Second Generation Torsion "Test Set" Design Scheme

Contributors: @Hyesu Jang , @Lee-Ping Wang

Goal: Making two separate test sets:

Neighboring set: a set contains chemically similar torsions to the training sets;
Diverse set: a set covers more broad chemical diversity.

*Change has been made based on the feedback from @David Mobley and @Jessica Maat (Deactivated) .

Selection Scheme:

1. Neighboring set selection scheme

Used the same clusters determined during the training set generation. (https://openforcefield.atlassian.net/wiki/x/d4DHDw )
Clustering scheme:

For each torsion parameter, list effective torsions matching to the parameter;
Cluster list using MACCS keys and DBSCAN with adjustment of variables.
1. For each list of molecules, calculate distance matrix using MACCS keys and Tanimoto similarity measure;
2. Cluster the distance matrix using DBSCAN.
  1. epsilon = 0.4, min_samples = 2
  2. If number of clusters is < 2, re-cluster the matrix with varying epsilon value from 0.5 to 0.1 until the number of clusters is >= 2

For each cluster, select one molecule which is the most similar (but not the same) with a molecule selected to the training set based on the Tanimoto similarity measure . (molecules only differ in stereochemistry with the molecule in the training set were also excluded.)

2. Diverse set selection scheme

- One approach, which uses clusters:

For each cluster, after selecting a molecule for the neighboring set, select all the remainders randomly select one among the remained molecules which are not the same with any molecule in the training set or any molecule selected to be in the neighboring set.

For noise, all the molecules assigned to the noise are added to the diverse set.

- Another approach, without using clusters:

There was one concern brought up by L-P about the size of the diverse set when including all the torsions which can be generated from input molecule sets. Depending on the size of the input molecule set, the size of the diversity set can be too big to deal with. So one possible approach to eliminate this concern is to (1) randomly select certain portion of molecules from input molecule set and (2) generate all possible torsions out of the selected molecules. This is beneficial in that it can control the size of the test set.

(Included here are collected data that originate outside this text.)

-- ==== Sys2Proof/Proofs/DisableOrders.lean ====
section
/-! PROOF. DDIS: the end of a disable under the laws, with the slot it may free and the line it may drain: O32. -/

namespace Sys2Proof.Machine

variable {s t u v left : State} {tag : Tag} {e : Entry} {c d : Station} {tags : List Tag} {payload : List Byte}

/-! ### DDIS (R78) -/

theorem same_answered (h : UnchangedBut answerParts s t) : SameDrives s t :=
  ⟨h .diverters (by decide), h .arbiter (by decide), h .config (by decide)⟩

/-- DDIS at an installed station. -/
theorem ddis_rule (grants : s.grantsStation .ddis payload d) : OrderKind.ddis.rule payload s =
    if (s.diverter d).disabled then done s else done (settle (s.switchedOff d)) := by
  obtain ⟨up, busy, formed, names, installed⟩ := grants
  show ddis payload s = _
  unfold ddis
  rw [formChecked_formed formed, linkChecked_up up, diverterChecked_station _ busy names installed]
  rfl

/-! ### What a disable keeps to under the law of the diverters alone (R62 to R65, R79) -/

theorem Work.unchanged (h : Work s t) : UnchangedBut [.watches, .induction, .table, .diverters, .arbiter, .monitors,
    .destinations, .runOff, .queue, .transmitter] s t := by
  intro p other
  cases p
  case timeStamp => exact h.timeStamp
  case counter => exact h.counter
  case line => exact h.line
  case pendingConfig => exact h.pendingConfig
  case config => exact h.config
  case reception => exact ⟨h.rate, h.receiver, h.gapTimer, h.framingErrors, h.overruns⟩
  case orders => exact h.orders
  case answer => exact h.answer
  case lastOrder => exact h.last
  case resetDue => exact h.resetDue
  case supervisor => exact h.supervisor
  case held => exact h.held
  case waitingCommands => exact h.pending
  all_goals exact absurd other (by decide)

theorem work_switchedOff (d : Station) (s : State) : Work s (s.switchedOff d) :=
  (((work_endPush s d).trans (work_emptyPending _ d)).trans (work_switchOff _ d)).trans (work_changeCauses _ d _)

theorem drive_switchedOff (law : DriveLaw s) (d : Station) : DriveLaw (s.switchedOff d) :=
  (drive_disabled law d).same (same_changeCauses _ d _)

theorem diverter_switchedOff (d : Station) (s : State) : (s.switchedOff d).diverter d = .isOff := by
  unfold State.diverter
  rw [(drives_switchedOff d s).1]
  exact Vector.getElem_set_self _

theorem waits_switchedOff (d : Station) (s : State) : (s.switchedOff d).waits d = false := by
  unfold State.waits
  rw [(drives_switchedOff d s).2]
  exact Vector.getElem_set_self _

theorem causes_switchedOff (d : Station) (s : State) :
    ((s.switchedOff d).destination d).causes = { (s.destination d).causes with disabled := true } := by
  obtain ⟨w, hw⟩ : ∃ w, w = emptyPending d (endPush d s) := ⟨_, rfl⟩
  have caused := caused_changeCauses d (fun c => { c with disabled := true }) (switchOff d w)
  have same : (switchOff d w).destination d = w.destination d :=
    congrArg (fun v : Vector DestRecord 16 => v[d]) (unchanged_switchOff d w .destinations (by decide))
  have before : (w.destination d).causes = (s.destination d).causes := hw ▸ causes_emptied d s d
  have run : s.switchedOff d = changeCauses d (fun c => { c with disabled := true }) (switchOff d w) := by
    rw [hw]
    rfl
  rw [run, caused.destination, same, before]

theorem unchanged_settle_switchedOff (d : Station) (s : State) :
    UnchangedBut [.watches, .induction, .table, .diverters, .arbiter, .monitors, .destinations, .runOff, .line, .queue,
      .transmitter] s (settle (s.switchedOff d)) :=
  (((work_switchedOff d s).trans (work_arbitrate _)).unchanged.trans (unchanged_drainTest _)).mono (by decide)

/-! ### The parts that the grants do not read (R65) -/

/-- A state with the destinations and the traffic of another. -/
def State.inside (t v : State) : State := { t with destinations := v.destinations, queue := v.queue, link := v.link }

theorem eq_inside (h : UnchangedBut [.destinations, .queue, .transmitter, .answer, .lastOrder] s t) :
    t = s.inside t := by
  show State.mk .. = State.mk ..
  rw [State.mk.injEq]
  exact ⟨h .timeStamp (by decide), h .counter (by decide), h .watches (by decide), h .induction (by decide),
    h .table (by decide), h .diverters (by decide), h .arbiter (by decide), h .monitors (by decide), rfl,
    h .runOff (by decide), h .line (by decide), h .pendingConfig (by decide), h .config (by decide), rfl, rfl,
    h .supervisor (by decide), h .held (by decide), h .waitingCommands (by decide)⟩

theorem freeSlot_inside (s v : State) :
    State.inside { s with arbiter := (freeSlot s).arbiter } v = freeSlot (s.inside v) := rfl

theorem GrantTo.inside (h : GrantTo c s t) (v w : State) : GrantTo c (s.inside v) (t.inside w) :=
  ⟨h.diverter, h.arbiter, h.table, h.watches, h.monitor, h.others⟩

theorem UnchangedBut.inside {parts : List Part} (h : UnchangedBut parts s t) (v : State) :
    UnchangedBut parts (s.inside v) (t.inside v) := by
  intro p other
  have same := h p other
  cases p
  case reception => exact ⟨rfl, rfl, rfl, rfl, rfl⟩
  case destinations | orders | answer | lastOrder | transmitter | resetDue | queue => exact rfl
  all_goals exact same

theorem Grants.inside (h : Grants s u) (v : State) : Grants (s.inside v) (u.inside v) := by
  induction h with
  | stay idle => exact .stay idle
  | next free first one frame _ ih => exact .next free first (one.inside v v) (frame.inside v) ih

/-- The slot that an event frees, whatever the destinations and the traffic around it are (R65). -/
theorem FreesSlot.inside (h : FreesSlot (left.inside v) t) (w : State) : FreesSlot left (t.inside w) := by
  refine ⟨h.none, fun c first some => (h.granted c first some).inside left w, ?_, h.budget⟩
  obtain ⟨u, grants, diverters, arbiter, table, monitors, watches⟩ := h.grants
  exact ⟨u.inside left, grants.inside left, diverters, arbiter, table, monitors, watches⟩

/-! ### The diverter switched off -/

namespace Disabled

variable (off : Disabled d s u)

include off

theorem diverter : u.diverter d = .isOff := by
  unfold State.diverter
  rw [off.diverters]
  exact Vector.getElem_set_self _

theorem diverter_ne (other : c ≠ d) : u.diverter c = s.diverter c := by
  unfold State.diverter
  rw [off.diverters]
  exact Vector.getElem_set_ne _ _ fun h => other (Fin.ext h.symm)

theorem waits : u.waits d = false := by
  unfold State.waits
  rw [off.arbiter]
  exact Vector.getElem_set_self _

theorem waits_ne (other : c ≠ d) : u.waits c = s.waits c := by
  unfold State.waits
  rw [off.arbiter]
  exact Vector.getElem_set_ne d.isLt c.isLt fun h => other (Fin.ext h.symm)

theorem pending (c : Station) : (u.diverter c).pending = if c = d then [] else (s.diverter c).pending := by
  split
  · rename_i own
    rw [own, off.diverter]
    rfl
  · rename_i other
    rw [off.diverter_ne other]

theorem waits_of (h : u.waits c = true) : c ≠ d ∧ s.waits c = true := by
  have other : c ≠ d := by
    rintro rfl
    rw [off.waits] at h
    cases h
  exact ⟨other, off.waits_ne other ▸ h⟩

/-- A diverter that held no slot leaves no slot wasted (R65). -/
theorem unwasted (wasted : NoSlotWasted s) (idle : (s.diverter d).state ≠ .energised) : NoSlotWasted u := by
  intro free c
  rw [State.slotFree, off.arbiter, State.arbiterOff, if_neg idle] at free
  by_contra waits
  obtain ⟨-, before⟩ := off.waits_of (by simpa using waits)
  rw [wasted free c] at before
  cases before

/-- The entry of an item after a disable (R79, R88). -/
theorem entry (found : s.entry tag = some e) : u.entry tag = some
    ((if tag ∈ (s.diverter d).push then e.confirmedBy (s.deadlineAt d) true else e).givenBackIn
      (s.diverter d).pending) := by
  obtain ⟨a, ha⟩ : ∃ a : State, a = { s with table := s.confirmingTable d (s.diverter d).push true } := ⟨_, rfl⟩
  have table : u.table = a.table.map (Entry.givenBackIn (s.diverter d).pending) := by
    rw [off.table, ha]
    rfl
  rw [entry_of_givenBackIn table, entry_of_confirmingTable (by rw [ha]) found]
  rfl

theorem entry_pushed (found : s.entry tag = some e) (pushed : tag ∈ (s.diverter d).push)
    (free : tag ∉ (s.diverter d).pending) : u.entry tag = some (e.confirmedBy (s.deadlineAt d) true) := by
  rw [off.entry found, if_pos pushed, Entry.givenBackIn, if_neg]
  show e.tag ∉ _
  rwa [tag_of_entry found]

theorem entry_held (found : s.entry tag = some e) (held : tag ∈ (s.diverter d).pending)
    (free : tag ∉ (s.diverter d).push) : u.entry tag = some e.givenBack := by
  rw [off.entry found, if_neg free, Entry.givenBackIn, tag_of_entry found, if_pos held]

/-- With nothing pushed the table changes by the held items alone. -/
theorem table_unpushed (none : (s.diverter d).push = []) :
    u.table = s.table.map (Entry.givenBackIn (s.diverter d).pending) := by
  have same : s.confirmingTable d [] true = s.table := by simp [State.confirmingTable]
  rw [off.table, State.tableOff, none, same]

theorem table_nil (empty : u.table = []) : s.table = [] := by
  rw [off.table, State.tableOff, List.map_eq_nil_iff, State.confirmingTable, List.map_eq_nil_iff] at empty
  exact empty

theorem monitors_unpushed (none : (s.diverter d).push = []) : u.monitors = s.monitors := by
  refine Vector.ext fun i hi => ?_
  by_cases own : ⟨i, hi⟩ = d
  · subst own
    exact off.monitor.trans (if_pos none)
  · exact off.monitors ⟨i, hi⟩ own

/-- The disable of an IDLE diverter does not drain a line. -/
theorem drained_of (idle : (s.diverter d).state = .idle) (drained : u.isDrained) : s.isDrained := by
  obtain ⟨line, empty, quiet⟩ := drained
  refine ⟨(off.frame .line (by decide)) ▸ line, off.table_nil empty, fun c => ?_⟩
  by_cases own : c = d
  · rw [own, idle]
    exact ⟨by decide, by decide⟩
  · rw [← off.diverter_ne own]
    exact quiet c

end Disabled

/-! ### A disable under the laws (R79) -/

/-- The state that a disable leaves before the grants, with the slot still counted and the destinations and the traffic
as they were. -/
def State.leftOff (s : State) (d : Station) : State :=
  setMonitor d (fun _ => s.monitorWith { s with table := s.tableOff d } d (s.diverter d).push)
    { s.withDiverter d .isOff with table := s.tableOff d, watches := s.watchesOff d }

theorem monitor_leftOff (s : State) (d : Station) : (s.leftOff d).monitor d
    = s.monitorWith { s with table := s.tableOff d } d (s.diverter d).push :=
  monitor_setMonitor { s.withDiverter d .isOff with table := s.tableOff d, watches := s.watchesOff d } d _

theorem monitor_leftOff_ne (other : c ≠ d) (s : State) : (s.leftOff d).monitor c = s.monitor c :=
  monitor_setMonitor_ne { s.withDiverter d .isOff with table := s.tableOff d, watches := s.watchesOff d } other _

/-- The premises of a disable of an enabled diverter: the laws, and run-off points ahead of the line. -/
structure MayDisable (s : State) (d : Station) : Prop where
  tags : TagLaw s
  drive : DriveLaw s
  wasted : NoSlotWasted s
  place : PlaceLaw s
  monitor : MonitorLaw s
  ahead : ∀ e ∈ (s.diverter d).pending.filterMap s.entry,
    reached s.counter.position (runoffPoint s.config.line e) = false

namespace MayDisable

variable (may : MayDisable s d)

include may

/-- The entry of an item in a pending list, and that no push list holds it (R36). -/
theorem held (m : tag ∈ (s.diverter c).pending) :
    ∃ e, s.entry tag = some e ∧ e.reservedWith = some c ∧ tag ∉ (s.diverter d).push := by
  obtain ⟨e, found, member, state, target⟩ := pending_entry may.tags may.place m
  obtain ⟨x, toward, unit, -⟩ := may.place.taken e member (.inl state)
  obtain rfl : c = x := Dest.station.inj (target.symm.trans toward)
  refine ⟨e, found, unit, fun pushed => ?_⟩
  obtain ⟨y, found', state'⟩ := push_entry may.tags may.place pushed
  rw [found] at found'
  obtain rfl := Option.some.inj found'
  rw [state] at state'
  cases state'

theorem heldAhead : HeldAhead s d where
  distinct := (holdsItems_of_laws may.tags may.place d).distinct
  apart tag m := by
    obtain ⟨-, -, -, free⟩ := may.held m
    exact free
  all tag m := by
    obtain ⟨e, found, unit, -⟩ := may.held m
    exact ⟨e, found, unit, may.ahead e (List.mem_filterMap.mpr ⟨tag, m, found⟩)⟩

/-- The state before the arbiter's examination. -/
theorem disabled : Disabled d s (s.switchedOff d) := disabled_switchedOff may.heldAhead

theorem law : DriveLaw (s.switchedOff d) := drive_switchedOff may.drive d

theorem holds (c : Station) : HoldsItems (s.switchedOff d) c := by
  have items := holdsItems_of_laws may.tags may.place c
  refine ⟨?_, fun tag m => ?_⟩
  · rw [may.disabled.pending]
    split
    · exact List.nodup_nil
    · exact items.distinct
  · rw [may.disabled.pending] at m
    split at m
    · cases m
    · obtain ⟨e, found⟩ := items.found tag m
      exact ⟨_, may.disabled.entry found⟩

/-- An item in no pending list after the disable keeps its entry through the grants. -/
theorem entry_settle (free : ∀ c, tag ∉ ((s.switchedOff d).diverter c).pending) :
    (settle (s.switchedOff d)).entry tag = (s.switchedOff d).entry tag :=
  (congrFun (entry_congr (unchanged_drainTest _ .table (by decide))) tag).trans
    ((grants_arbitrate may.law may.holds).entry free)

theorem monitor_settle : (settle (s.switchedOff d)).monitor d = (s.switchedOff d).monitor d :=
  (congrArg (fun m : Vector Monitor 16 => m[d]) (unchanged_drainTest _ .monitors (by decide))).trans
    ((grants_arbitrate may.law may.holds).spares (waits_switchedOff d s))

Comment from @David Mobley : “I think for selecting the diverse set, it would be quite reasonable to simply pick random molecules from our input sets until we reach the desired number of molecules or – if parameter coverage is a concern – to pick random molecules utilizing targeted parameters. I don’t think there is any reason we have to use chemical similarity/clustering to pick the diverse set since that’s handled by the neighboring set; the point of the diverse set is to get diversity.”

Selected sets:

Input molecule set: Roche set
training set (142 1-D): https://drive.google.com/open?id=1bk1KX-rc3Xmhf5cdVWXLCm-EjZ4a7_66

neighboring set (81 1-D): https://drive.google.com/open?id=1leNfbeGpnHk8lDhTwKRAohm4S_qULv82

diverse set (146 1-D):

(Note that the diverse set shared here was generated using the first approach.)